- **PROBLEM STATEMENT**:
Only one stretch of the data below is needed. Output the lines from the one with "let lvl := new.foldl" up to and including the one with "if l = 3 || l", exactly as they stand.

- **RECORDS SUPPLIED**:
------------------------------------

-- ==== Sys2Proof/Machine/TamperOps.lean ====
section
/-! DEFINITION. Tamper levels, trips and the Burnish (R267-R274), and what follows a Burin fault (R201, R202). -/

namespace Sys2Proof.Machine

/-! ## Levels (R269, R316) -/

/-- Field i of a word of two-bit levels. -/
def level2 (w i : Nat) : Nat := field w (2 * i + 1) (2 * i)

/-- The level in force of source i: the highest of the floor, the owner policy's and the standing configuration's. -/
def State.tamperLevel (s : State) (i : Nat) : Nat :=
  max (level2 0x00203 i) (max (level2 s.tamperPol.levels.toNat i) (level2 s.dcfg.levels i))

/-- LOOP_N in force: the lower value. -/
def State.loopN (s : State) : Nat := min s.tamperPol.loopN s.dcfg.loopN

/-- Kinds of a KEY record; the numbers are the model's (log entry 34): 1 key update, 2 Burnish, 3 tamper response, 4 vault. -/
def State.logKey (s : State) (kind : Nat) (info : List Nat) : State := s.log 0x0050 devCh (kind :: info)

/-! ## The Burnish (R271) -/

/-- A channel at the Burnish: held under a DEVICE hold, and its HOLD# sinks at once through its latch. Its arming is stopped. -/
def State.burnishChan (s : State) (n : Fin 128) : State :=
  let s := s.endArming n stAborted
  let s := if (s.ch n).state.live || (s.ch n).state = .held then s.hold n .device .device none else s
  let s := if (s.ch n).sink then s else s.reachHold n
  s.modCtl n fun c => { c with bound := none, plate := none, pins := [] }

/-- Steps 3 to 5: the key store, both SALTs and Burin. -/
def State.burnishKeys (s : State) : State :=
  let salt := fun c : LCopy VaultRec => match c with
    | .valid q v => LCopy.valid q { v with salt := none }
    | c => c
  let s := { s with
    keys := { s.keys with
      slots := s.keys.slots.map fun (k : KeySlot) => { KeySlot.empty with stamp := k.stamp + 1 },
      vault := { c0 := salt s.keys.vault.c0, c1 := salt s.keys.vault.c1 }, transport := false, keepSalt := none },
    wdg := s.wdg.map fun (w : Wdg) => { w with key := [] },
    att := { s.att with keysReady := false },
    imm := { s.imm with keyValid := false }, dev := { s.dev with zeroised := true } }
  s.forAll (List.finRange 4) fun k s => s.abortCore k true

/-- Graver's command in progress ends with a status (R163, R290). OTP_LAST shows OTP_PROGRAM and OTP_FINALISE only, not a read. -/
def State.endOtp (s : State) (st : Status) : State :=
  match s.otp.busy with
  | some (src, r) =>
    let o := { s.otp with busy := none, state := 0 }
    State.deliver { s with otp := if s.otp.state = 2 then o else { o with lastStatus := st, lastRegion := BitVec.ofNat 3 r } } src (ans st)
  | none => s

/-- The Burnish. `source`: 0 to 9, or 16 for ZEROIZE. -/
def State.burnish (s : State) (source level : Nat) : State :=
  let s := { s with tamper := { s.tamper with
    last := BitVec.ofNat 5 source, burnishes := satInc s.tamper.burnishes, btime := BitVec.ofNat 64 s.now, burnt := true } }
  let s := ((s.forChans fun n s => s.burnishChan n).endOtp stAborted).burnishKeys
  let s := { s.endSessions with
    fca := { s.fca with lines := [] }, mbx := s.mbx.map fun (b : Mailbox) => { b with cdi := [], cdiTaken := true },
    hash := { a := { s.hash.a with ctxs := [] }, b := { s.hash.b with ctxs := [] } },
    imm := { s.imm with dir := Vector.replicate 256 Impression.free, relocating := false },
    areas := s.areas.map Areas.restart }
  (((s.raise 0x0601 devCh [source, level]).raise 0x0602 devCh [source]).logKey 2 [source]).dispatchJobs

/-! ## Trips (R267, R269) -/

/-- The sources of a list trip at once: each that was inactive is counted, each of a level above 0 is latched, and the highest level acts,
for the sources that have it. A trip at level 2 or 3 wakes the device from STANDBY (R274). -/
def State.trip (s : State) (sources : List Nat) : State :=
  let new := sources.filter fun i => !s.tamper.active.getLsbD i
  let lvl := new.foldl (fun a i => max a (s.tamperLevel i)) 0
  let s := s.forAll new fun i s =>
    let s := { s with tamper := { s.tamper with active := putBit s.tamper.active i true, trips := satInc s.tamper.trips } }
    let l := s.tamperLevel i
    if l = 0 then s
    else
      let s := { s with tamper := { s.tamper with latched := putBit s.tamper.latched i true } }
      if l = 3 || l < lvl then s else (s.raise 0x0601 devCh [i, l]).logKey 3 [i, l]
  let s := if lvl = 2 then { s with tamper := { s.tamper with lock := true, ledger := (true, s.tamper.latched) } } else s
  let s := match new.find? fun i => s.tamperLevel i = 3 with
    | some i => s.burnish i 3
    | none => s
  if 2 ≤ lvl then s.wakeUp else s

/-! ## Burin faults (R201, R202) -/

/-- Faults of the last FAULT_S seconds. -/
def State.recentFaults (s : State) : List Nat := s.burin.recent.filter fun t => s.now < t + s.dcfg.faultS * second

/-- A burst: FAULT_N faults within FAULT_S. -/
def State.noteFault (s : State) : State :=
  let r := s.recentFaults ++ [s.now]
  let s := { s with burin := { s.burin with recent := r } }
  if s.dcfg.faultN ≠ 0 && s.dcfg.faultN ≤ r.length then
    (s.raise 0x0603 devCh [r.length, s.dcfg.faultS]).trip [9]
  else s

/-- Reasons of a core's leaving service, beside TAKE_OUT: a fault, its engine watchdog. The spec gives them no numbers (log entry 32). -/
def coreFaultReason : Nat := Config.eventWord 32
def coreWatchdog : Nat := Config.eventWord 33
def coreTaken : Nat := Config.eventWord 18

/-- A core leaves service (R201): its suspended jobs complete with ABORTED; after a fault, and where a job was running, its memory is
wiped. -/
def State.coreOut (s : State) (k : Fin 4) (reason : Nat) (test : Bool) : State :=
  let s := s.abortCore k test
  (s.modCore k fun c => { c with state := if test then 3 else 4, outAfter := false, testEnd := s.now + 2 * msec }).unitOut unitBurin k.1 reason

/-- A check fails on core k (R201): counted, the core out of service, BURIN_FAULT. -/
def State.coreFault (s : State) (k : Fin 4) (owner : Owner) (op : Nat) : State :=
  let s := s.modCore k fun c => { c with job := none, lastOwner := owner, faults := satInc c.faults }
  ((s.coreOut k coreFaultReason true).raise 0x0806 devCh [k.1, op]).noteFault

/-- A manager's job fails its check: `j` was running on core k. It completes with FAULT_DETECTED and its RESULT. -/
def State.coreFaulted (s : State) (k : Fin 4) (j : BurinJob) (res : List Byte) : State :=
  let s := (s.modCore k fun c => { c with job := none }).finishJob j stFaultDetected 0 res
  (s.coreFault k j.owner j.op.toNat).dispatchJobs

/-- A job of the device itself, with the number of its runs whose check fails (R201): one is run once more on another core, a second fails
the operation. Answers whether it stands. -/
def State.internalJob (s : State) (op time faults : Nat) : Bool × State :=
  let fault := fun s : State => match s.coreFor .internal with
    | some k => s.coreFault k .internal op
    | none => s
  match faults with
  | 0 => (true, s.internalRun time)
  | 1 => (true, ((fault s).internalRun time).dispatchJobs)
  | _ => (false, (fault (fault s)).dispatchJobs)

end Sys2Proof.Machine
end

------------------------------------

- **ANSWER BOX**:
  let lvl := new.foldl (fun a i => max a (s.tamperLevel i)) 0
  let s := s.forAll new fun i s =>
    let s := { s with tamper := { s.tamper with active := putBit s.tamper.active i true, trips := satInc s.tamper.trips } }
    let l := s.tamperLevel i
    if l = 0 then s
    else
      let s := { s with tamper := { s.tamper with latched := putBit s.tamper.latched i true } }
      if l = 3 || l < lvl then s else (s.raise 0x0601 devCh [i, l]).logKey 3 [i, l]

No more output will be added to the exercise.